There is a golden mohur tree near the Guest House, and I sat on the verandah to-day looking at its beautiful cascading orange flowers. A mina bird perched on its branches, looking very inquisitorial and making a variety of inquisitorial noises. The mina is a kind of starling, and is said to be as intelligent as the parrot in learning to talk. Maybe it is; and its harsh voice is no less unpleasant to listen to. Bird noises are seldom pleasant, however. The peacock’s voice is as ugly as his nature, but then he is beautiful to look at, so perhaps nothing more should be expected of him.
In a neem tree close by a family of doves was disputing, peevish and spiteful; and a tree-pie gurgled somewhere overhead, like an air-locked water-pipe. Then a bulbul, the Eastern songthrush, arrived; but he did not contribute to the concert; he only turned up his tail at me to show me that his bottom was decorated with a tuft of red feathers,
and then flew away.
APRIL 14TH
Babaji Rao left Chhokrapur for two months’ holiday yesterday, so I shall not see him again. He said he would give me a call for farewells at five o’clock this morning as he passed the foot of the Guest House hill on his way to Rajgarh; but as he had not come by half-past five I walked down to his house, fearing I had missed him. But he had not started. A fantastic green wooden coach, to which two lean horses were harnessed, was standing outside his gate; some tin trunks and a bundle in a blanket were stacked on the roof, and three children were clambering over it like monkeys.
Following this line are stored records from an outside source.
-- ==== Sys2Proof/Certificates/Slice0/Obligations.lean ====
section
/-! DEFINITION. The statements for the provers, one `def Obligations.<Name> : Prop` each, after the vocabulary they are
written in (`Sys2Proof.Claims`). The vocabulary says again, from the rules alone and in other words than the machine's
own definitions, what a command is to leave behind; a state after a command is written out as a record update, so that
an equation of states is result and frame at once. -/

namespace Sys2Proof.Claims

open Sys2Proof.Machine

/-! ## States after a command -/

/-- `x[a] <- v; pc <- pc + 1`, and nothing else. -/
def afterX (s : State) (a : XReg) (v : Word) : State := { s with x := s.x.set a.val v, pc := s.pc + 1 }

/-- `p[a] <- f; pc <- pc + 1`, and nothing else. -/
def afterP (s : State) (a : PReg) (f : List Byte) : State := { s with p := s.p.set a.val f, pc := s.pc + 1 }

/-- Fault entry written out (60_exceptions R356). -/
def faultState (s : State) (code info : Nat) : State :=
  { s with
    cause := BitVec.ofNat 4 code
    epc := s.pc
    tval := BitVec.ofNat 32 info
    status := { run := false, done := s.status.done, fault := true, stopped := s.status.stopped } }

/-- The pc after a command that completes (40_control R110 to R119). -/
def nextPc (i : Instr) (s : State) : Word :=
  match i with
  | .halt => s.pc
  | .jmp t => BitVec.ofNat 32 t.toNat
  | .bz a t => if (s.getX a).toNat = 0 then BitVec.ofNat 32 t.toNat else s.pc + 1
  | .bnz a t => if (s.getX a).toNat ≠ 0 then BitVec.ofNat 32 t.toNat else s.pc + 1
  | .bltu a b t => if (s.getX a).toNat < (s.getX b).toNat then BitVec.ofNat 32 t.toNat else s.pc + 1
  | _ => s.pc + 1

/-! ## Control and status registers -/

/-- The implemented width of a CSR (10_state R29). -/
def csrWidth : Csr → Nat
  | .id | .pc | .epc | .tval | .wlen | .rpos | .rlim => 32
  | .ctrl | .status | .cause => 4
  | .ie | .ecl => 2
  | .version => 6
  | .mask | .alncnt => 3
  | .aln _ | .g1cnt | .g1tot | .g1dat | .g2cnt | .g2tot | .g2dat => 8
  | .wbase | .rbase => 14

/-- What a CSR holds, as a number (10_state R29, R33 to R41). -/
def csrValue (s : State) : Csr → Nat
  | .id => 0x51524345
  | .ctrl => 0
  | .status =>
    (if s.status.run then 1 else 0) + (if s.status.done then 2 else 0) + (if s.status.fault then 4 else 0) +
      (if s.status.stopped then 8 else 0)
  | .ie => s.ie.toNat
  | .pc => s.pc.toNat
  | .cause => s.cause.toNat
  | .epc => s.epc.toNat
  | .tval => s.tval.toNat
  | .version => s.csr.version.toNat
  | .ecl => s.csr.ecl.toNat
  | .mask => s.csr.mask.toNat
  | .alncnt => s.csr.alncnt.toNat
  | .aln i => s.csr.aln[i.val].toNat
  | .g1cnt => s.csr.g1cnt.toNat
  | .g1tot => s.csr.g1tot.toNat
  | .g1dat => s.csr.g1dat.toNat
  | .g2cnt => s.csr.g2cnt.toNat
  | .g2tot => s.csr.g2tot.toNat
  | .g2dat => s.csr.g2dat.toNat
  | .wbase => s.csr.wbase.toNat
  | .wlen => s.csr.wlen.toNat
  | .rbase => s.csr.rbase.toNat
  | .rpos => s.csr.rpos.toNat
  | .rlim => s.csr.rlim.toNat

/-! ## Faults -/

/-- The causes a command can raise, the column "raised by" of 60_exceptions R350 and the command's own rule. -/
def raisable : Instr → List Cause
  | .lb _ _ _ | .sb _ _ _ | .pst _ _ => [.memRange]
  | .pld _ _ _ | .bput _ _ | .cwenc _ _ | .mxdat _ _ | .mxbld _ _ _ _ => [.badOperand, .memRange]
  | .gfadd _ _ _ | .gfmul _ _ _ | .gfinv _ _ | .gflog _ _ | .pnorm _ _ | .pdeg _ _ | .pcoef _ _ _ | .peval _ _ _
  | .pmul _ _ _ | .pmulm _ _ _ _ | .padd _ _ _ | .pmod _ _ _ | .pmono _ _ _ | .rschn _ _ _ | .rsfrn _ _ _ =>
    [.domainError]
  | .rseuc _ _ _ _ _ | .rscor _ _ _ _ _ => [.domainError, .badOperand]
  | .rsgen _ _ | .rsenc _ _ _ | .rssyn _ _ _ _ | .rsdec _ _ _ _ _ | .bchf _ _ | .bchv _ _ | .mxclr | .mxfnd | .mxaln
  | .mxtim | .mxfmt _ | .mxver _ | .mxmsk _ _ _ _ => [.badOperand]
  | .bpad _ => [.badOperand, .dataOverflow, .memRange]
  | .bread _ _ => [.badOperand, .endOfStream, .memRange]
  | .mxpen _ | .mxget _ _ _ => [.badOperand, .unsetModule]
  | .mxout _ => [.badOperand, .unsetModule, .memRange]
  | .nop | .halt | .jmp _ | .bz _ _ | .bnz _ _ | .bltu _ _ _ | .csrr _ _ | .csrw _ _ | .li _ _ | .lih _ _
  | .addi _ _ _ | .add _ _ _ | .sub _ _ _ | .and _ _ _ | .or _ _ _ | .xor _ _ _ | .slli _ _ _ | .srli _ _ _
  | .plen _ _ | .pmov _ _ | .gfexp _ _ | .blen _ | .bavl _ => []

/-- The DomainError sub-codes a command can raise (60_exceptions R351). -/
def subCodes : Instr → List Nat
  | .gfadd _ _ _ | .gfmul _ _ _ => [3]
  | .gfinv _ _ => [2, 3]
  | .gflog _ _ => [1, 3]
  | .pnorm _ _ | .pdeg _ _ | .pcoef _ _ _ | .padd _ _ _ | .rseuc _ _ _ _ _ | .rschn _ _ _ => [4]
  | .peval _ _ _ => [3, 4]
  | .pmul _ _ _ => [4, 5]
  | .pmulm _ _ _ _ => [3, 4, 5]
  | .pmod _ _ _ | .rsfrn _ _ _ => [2, 4]
  | .pmono _ _ _ => [3, 5]
  | .rscor _ _ _ _ _ => [1]
  | _ => []

/-! ## GF(2^8) and polynomials -/

/-- The carry-less product of two bytes reduced modulo 0x11D (43_gf256 R170, R177). -/
def fieldProduct (a b : Nat) : Nat :=
  let product := (List.range 8).foldl (fun acc i => if b.testBit i then acc ^^^ (a <<< i) else acc) 0
  [14, 13, 12, 11, 10, 9, 8].foldl (fun acc i => if acc.testBit i then acc ^^^ (0x11D <<< (i - 8)) else acc) product

/-- The normal form of a non-empty coefficient list (44_polynomial R190). -/
def normalForm (f : List Byte) : List Byte :=
  if f.all (· == 0) then [0] else f.dropWhile (· == 0)

/-- The list is in normal form (44_polynomial R190). -/
def Normal (f : List Byte) : Prop := f = [0] ∨ ∃ c cs, f = c :: cs ∧ c ≠ 0

/-- The coefficient of `X^d` of a list, highest degree first; leading zeros change nothing (44_polynomial R192). -/
def coef (f : List Byte) (d : Nat) : Byte := f.reverse.getD d 0

/-- The coefficient of `X^d` of the product of two lists (44_polynomial R195). -/
def productCoef (f g : List Byte) (d : Nat) : Byte :=
  (List.range (d + 1)).foldl (fun acc i => acc ^^^ gfMul (coef f i) (coef g (d - i))) 0

/-- The value of a list at a point by Horner's rule, leading zeros and all (44_polynomial R193, R203). -/
def horner (f : List Byte) (x : Byte) : Byte := f.foldl (fun r c => gfMul r x ^^^ c) 0

/-! ## Reed-Solomon -/

/-- Two successive remainders and the auxiliary polynomials beside them that the extended Euclidean algorithm reaches from
`X^t, S` and `0, 1`, dividing only while the second remainder has a degree of at least t/2 (45_reed_solomon R225,
R226). -/
inductive EuclidReaches (t : Nat) (sx : List Byte) : List Byte → List Byte → List Byte → List Byte → Prop
  | start : EuclidReaches t sx (1 :: List.replicate t 0) (normalForm sx) [0] [1]
  | turn {r0 r1 u0 u1 q r2 u2 : List Byte} : EuclidReaches t sx r0 r1 u0 u1 → t ≤ 2 * (r1.length - 1) →
      Normal r2 → r2 = [0] ∨ r2.length < r1.length → (∀ d, coef r0 d = productCoef q r1 d ^^^ coef r2 d) →
      Normal u2 → (∀ d, coef u2 d = productCoef q u1 d ^^^ coef u0 d) → EuclidReaches t sx r1 r2 u1 u2

/-- The locations of the roots of `sigma`, in ascending exponent of the root (45_reed_solomon R227). -/
def rootLocations (sigma : List Byte) : List Byte :=
  ((List.range 255).filter fun j => horner sigma (gfExp j) == 0).map fun j => gfExp (255 - j)

/-- The Forney denominator of location `i` for the inverse `xin` of that location (45_reed_solomon R228). -/
def forneyProduct (locs : List Byte) (i : Nat) (xin : Byte) : Byte :=
  ((locs.eraseIdx i).map fun xj => 1 ^^^ gfMul xj xin).foldl gfMul 1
Eight people were to travel in this, and a plank had been placed across the two benches inside to afford more seating room. I asked one of the children where Babaji Rao was, and a grubby hand pointed in the direction of the Palace; so I sat on the wall and waited. At a quarter to seven he came, carrying papers and smoothing his scant, disordered hair.
“How late you are!” I said.
“What could I do?” he replied. “His Highness called me at four-thirty, but when I got there he had fallen asleep again and slept until six o’clock. When he had dictated some letters I came away.”
That was all he said, and without the least suggestion of impatience or reproach or any sign of bitterness.
“Will you catch your train?” I asked.
“I do not think so; but we must try.”
I said good-bye to him at once so as not to delay him further, and returned to the Guest House thinking what a kind, generous man he was and how sadly I should miss him.
Babaji Rao departing, Abdul returns, very brisk, very selfpossessed, very punctilious. After perfunctory inquiries about my “homework,” we turned to more important matters. His visit to Deogarh had been most unsatisfactory, the Collector had offered him the job at forty-five rupees—but only on a month’s probation. Abdul had not trusted the Collector. He was a Hindoo. Moreover he had not refunded Abdul’s train fare.